What we do at Rock: the sprint board lives in a space with built-in messaging. When a developer moves a card from "Doing" to "Done," the team sees it in the same chat where they discussed the task. The retrospective guide card lives right in the backlog as a permanent reminder. And because Rock is not a dev-only tool, your designers, writers, and account managers work in the same sprint without needing a separate tool. The benefits of agile apply to the whole team, not just engineering.
"The most common mistake I see teams make is treating sprints like deadlines instead of learning cycles. If you skip the retrospective, you are just doing waterfall with a two-week cadence." - Marty Cagan, Author, Inspired
Who this template is for
Best for: Agencies trying agile for the first time. Development teams that find Jira too heavy for their actual workflow. Cross-functional teams where marketing, design, and engineering work in the same sprint. Teams of 5-15 people who want structure without enterprise complexity.

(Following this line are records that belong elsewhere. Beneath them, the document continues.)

-- ==== Sys2Proof/Machine/Ops.lean ====
section
/-! DEFINITION. The named operations every family uses: reading and writing a register field, counters
and their stop during exclusive windows, the Cadence, free values, and small list operations. -/

namespace Sys2Proof.Machine

/-- Width of a field in bits. -/
def fieldWidth (f : Fld) : Nat := (fieldRow f).hi + 1 - (fieldRow f).lo

/-- The value of instance n of a field. -/
def rd (s : State) (f : Fld) (n : Nat := 0) : Nat := storeGet (regReset f n) s.regs (regKey f n)

/-- Whether a one-bit field is set. -/
def rdb (s : State) (f : Fld) (n : Nat := 0) : Bool := rd s f n == 1

/-- Set instance n of a field. -/
def wr (s : State) (f : Fld) (n : Nat) (v : Nat) : State :=
  { s with regs := storePut (regReset f n) s.regs (regKey f n) v }

/-- Set a one-bit field from a Bool. -/
def wrb (s : State) (f : Fld) (n : Nat) (b : Bool) : State := wr s f n (b2n b)

/-- Set several instances of a field to one value. -/
def wrAll (s : State) (f : Fld) (ns : List Nat) (v : Nat) : State := ns.foldl (fun t n => wr t f n v) s

/-- Add k to a saturating counter. -/
def inc (s : State) (f : Fld) (n : Nat := 0) (k : Nat := 1) : State :=
  wr s f n (satAdd (fieldWidth f) (rd s f n) k)

/-- Add one to a counter that wraps. -/
def incWrap (s : State) (f : Fld) (n : Nat := 0) : State :=
  wr s f n ((rd s f n + 1) % 2 ^ fieldWidth f)

/-- Advance an ACTIVE_GEN: from 0xFFFF it wraps to 0x0001 (R226). -/
def nextGen (g : Nat) : Nat := if g ≥ 0xFFFF then 1 else g + 1

/-- The confidential context whose exclusive window is open, if any (R380). -/
def windowCtx (s : State) : Option Nat := if rdb s .CTX_WINDOW_OPEN then some (rd s .CTX_WINDOW_CTX) else none

/-- Add k to a per-hub or per-core counter, which does not count while an exclusive window is open
(R119, R159, R185, R253, R282, R311, Table 13-4). -/
def incX (s : State) (f : Fld) (n : Nat := 0) (k : Nat := 1) : State :=
  if (windowCtx s).isSome then s else inc s f n k

/-- Move the Cadence to the time at which a command happens; it never moves back. -/
def tick (s : State) (at_ : Nat) : State := { s with now := max s.now at_ }

/-- The next free value: nothing constrains it. -/
def takeFree (s : State) (w : Nat) : Nat × State :=
  ((Config.freeValue s.freeNext) % 2 ^ w, { s with freeNext := s.freeNext + 1 })

/-- Slot length in ns (Table 2-1). -/
def slotNs : Nat := 40

/-- slot_ceil of R39 in ns. -/
def slotCeil (t : Nat) : Nat := ceilDiv t slotNs * slotNs

/-- PLAN_LEAD in ns. -/
def planLead (s : State) : Nat := rd s .TT_CONFIG_PLAN_LEAD * 1000

/-- The intake tick in ns. -/
def intakeTick (s : State) : Nat := rd s .TT_CONFIG_INTAKE_TICK * 1000

/-- Module hub index of the lead control core: hub 0 of the lead's wing. -/
def leadHub (s : State) : Nat := rd s .INTEG_LEAD_LEAD_WING * 40

def updServe (s : State) (f : Serving → Serving) : State := { s with serve := f s.serve }
def updTt (s : State) (f : Timetable → Timetable) : State := { s with tt := f s.tt }
def updRep (s : State) (f : Reporting → Reporting) : State := { s with rep := f s.rep }
def updLard (s : State) (f : Larder → Larder) : State := { s with lard := f s.lard }
def updPann (s : State) (f : Pannier → Pannier) : State := { s with pann := f s.pann }
def updMem (s : State) (f : Memory → Memory) : State := { s with mem := f s.mem }
def updCore (s : State) (f : Cores → Cores) : State := { s with core := f s.core }
def updFab (s : State) (f : Fabric → Fabric) : State := { s with fab := f s.fab }
def updPwr (s : State) (f : Power → Power) : State := { s with pwr := f s.pwr }
def updCtxs (s : State) (f : Contexts → Contexts) : State := { s with ctxs := f s.ctxs }
def updBoot (s : State) (f : Boot → Boot) : State := { s with boot := f s.boot }
def updDbg (s : State) (f : DebugState → DebugState) : State := { s with dbg := f s.dbg }
def updMgt (s : State) (f : Management → Management) : State := { s with mgt := f s.mgt }

/-- Whether a write comes from the management context: its writes come through the physical function's BAR0, which
decodes while Memory Space Enable is set (R402). -/
def isMgmt (s : State) (src : Src) : Bool := src == .mgmt && !decide (0 ∈ s.ctxs.noMemory)

/-! Memory -/

def pantryBase : Nat := 0xC000000000
def lsBase : Nat := 0xC100000000

/-- On-chip storage with valid bits (R260): Pantry windows and local stores. -/
def onChip (a : Nat) : Bool := decide (pantryBase ≤ a ∧ a < 0xC200000000)

/-- HBM (Table 9-1). -/
def isHbm (a : Nat) : Bool := decide (a < 0xC000000000)

/-- Whether the 128-byte line of an on-chip address holds data. -/
def lineValid (s : State) (a : Nat) : Bool := storeGet false s.mem.valid (a / 128)

/-- One byte as any reader sees it (R260). -/
def readByte (s : State) (a : Nat) : Nat :=
  if onChip a && !lineValid s a then 0 else (storeGet (0 : Byte) s.mem.bytes a).toNat

/-- Write one byte; an invalid on-chip line becomes valid with zeros in its other bytes (R260). -/
def writeByte (s : State) (a v : Nat) : State :=
  if onChip a && !lineValid s a then
    updMem s fun m => { m with
      bytes := storePut (0 : Byte) (storeKeep (fun k => k / 128 != a / 128) m.bytes) a (BitVec.ofNat 8 v)
      valid := storePut false m.valid (a / 128) true }
  else updMem s fun m => { m with bytes := storePut (0 : Byte) m.bytes a (BitVec.ofNat 8 v) }

def readBytes (s : State) (a n : Nat) : List Nat := (List.range n).map (fun i => readByte s (a + i))

def writeBytes : List Nat → Nat → State → State
  | [], _, s => s
  | v :: r, a, s => writeBytes r (a + 1) (writeByte s a v)

/-- Little-endian number of n bytes (R2). -/
def leNum (l : List Nat) : Nat := l.foldr (fun b acc => b % 256 + 256 * acc) 0
def leBytes (n v : Nat) : List Nat := (List.range n).map (fun i => v / 256 ^ i % 256)
def readLe (s : State) (a n : Nat) : Nat := leNum (readBytes s a n)
def writeLe (s : State) (a n v : Nat) : State := writeBytes (leBytes n v) a s

/-- Something leaves the module. -/
def emit (s : State) (o : Out) : State := updRep s fun r => { r with outs := r.outs ++ [o] }

/-- Bytes go to host memory, at the IOVA that an address with bit 48 set or clear gives (R18). -/
def hostOut (s : State) (ctx a : Nat) (l : List Nat) : State := emit s (.hostWrite ctx (a % 2 ^ 48) l)

/-- Fold a state transformer over a list. -/
def each {α : Type} (l : List α) (s : State) (f : State → α → State) : State := l.foldl f s

/-- Insert an element into a sorted list, after its equals. -/
def insertBy {α : Type} (le : α → α → Bool) (x : α) : List α → List α
  | [] => [x]
  | y :: r => if le y x then y :: insertBy le x r else x :: y :: r

/-- Sort a list; equal elements keep their order. -/
def sortBy {α : Type} (le : α → α → Bool) (l : List α) : List α := l.foldl (fun acc x => insertBy le x acc) []

/-- The module hub index whose storage a 4 KiB granule of the device map belongs to (R16). -/
def granuleHub (g : Nat) : Nat :=
  if g < 0xC100000 then (g - 0xC000000) / 2048
  else
    let core := (g - 0xC100000) / 32
    core / 8192 * 40 + core % 8192 / 128

/-- 4 KiB units of the HBM regions whose owner is MODULE, which hold the runtime's own data (R257). -/
def moduleUnits (s : State) : Nat := (s.mem.regions.filter (fun e => e.2 == 0x40)).length * 16384

/-- Accepted items of a context without a final code (R8). -/
def itemCount (s : State) (c : Nat) : Nat := (s.serve.items.filter (fun i => i.ctx == c)).length

/-- Set a field in the register store. -/
def putReg (m : Store Nat) (f : Fld) (n v : Nat) : Store Nat := storePut (regReset f n) m (regKey f n) v

/-- Registers that are another view of the runtime's lists: open items, sessions, records in the fault
queue (Tables 7-14, 7-15, 14-9). -/
def viewRegs (s : State) : Store Nat :=
  let m := (List.range 64).foldl (fun m c => putReg m .SERVE_OPEN_ITEMS c (itemCount s c)) s.regs
  putReg (putReg m .SERVE_SESSIONS_OPEN 0 s.serve.sessions.length) .MGMT_EVENTS_PENDING 0 (min 4096 s.rep.faultQueue.length)

/-- The state with those registers set. -/
def mirror (s : State) : State := { s with regs := viewRegs s }

/-- What every command ends with: the next state, in which the registers that are views show their lists
and the queue of waiting commands is as it was, since no command changes it. -/
def settle (s t : State) : Host.Outcome State Fault Refusal :=
  .next { mirror t with pending := s.pending }

end Sys2Proof.Machine
end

Skip this if: You are already deep in the Jira or Azure DevOps ecosystem and need SAFe-level scaling. Or if your team is 1-2 people and a simple to-do list does the job. This template assumes you have at least a small team running time-boxed work cycles.
Tips for getting started
Start with 2-week sprints. The template supports any duration, but two weeks is the most common starting point. It is long enough to complete meaningful work and short enough to course-correct quickly. Once your team has run 3-4 sprints, you can decide if shorter or longer works better. For more on choosing the right agile approach, compare it with traditional project management.
Keep the guide cards in the Backlog permanently. Do not delete them after the first sprint. They serve as a reference checklist for every sprint planning session. Over time, your team will internalize the process and check the cards less often, but having them there prevents steps from being skipped.
"Plans are useless, but planning is everything." - Dwight D. Eisenhower. The same applies to sprints: the sprint plan will change, but the planning process is what keeps the team aligned.
Run the retrospective every single sprint. According to the Standish Group CHAOS Report, agile projects are 3x more likely to succeed than waterfall projects. But agile without retrospectives is just waterfall with shorter deadlines. The retrospective is where learning happens.
Use labels to separate departments. The template includes Marketing, Engineering, and HR labels. This lets you filter the board by team when planning capacity. If engineering has 8 cards in "Doing" and marketing has 2, you know where the bottleneck is before the standup meeting.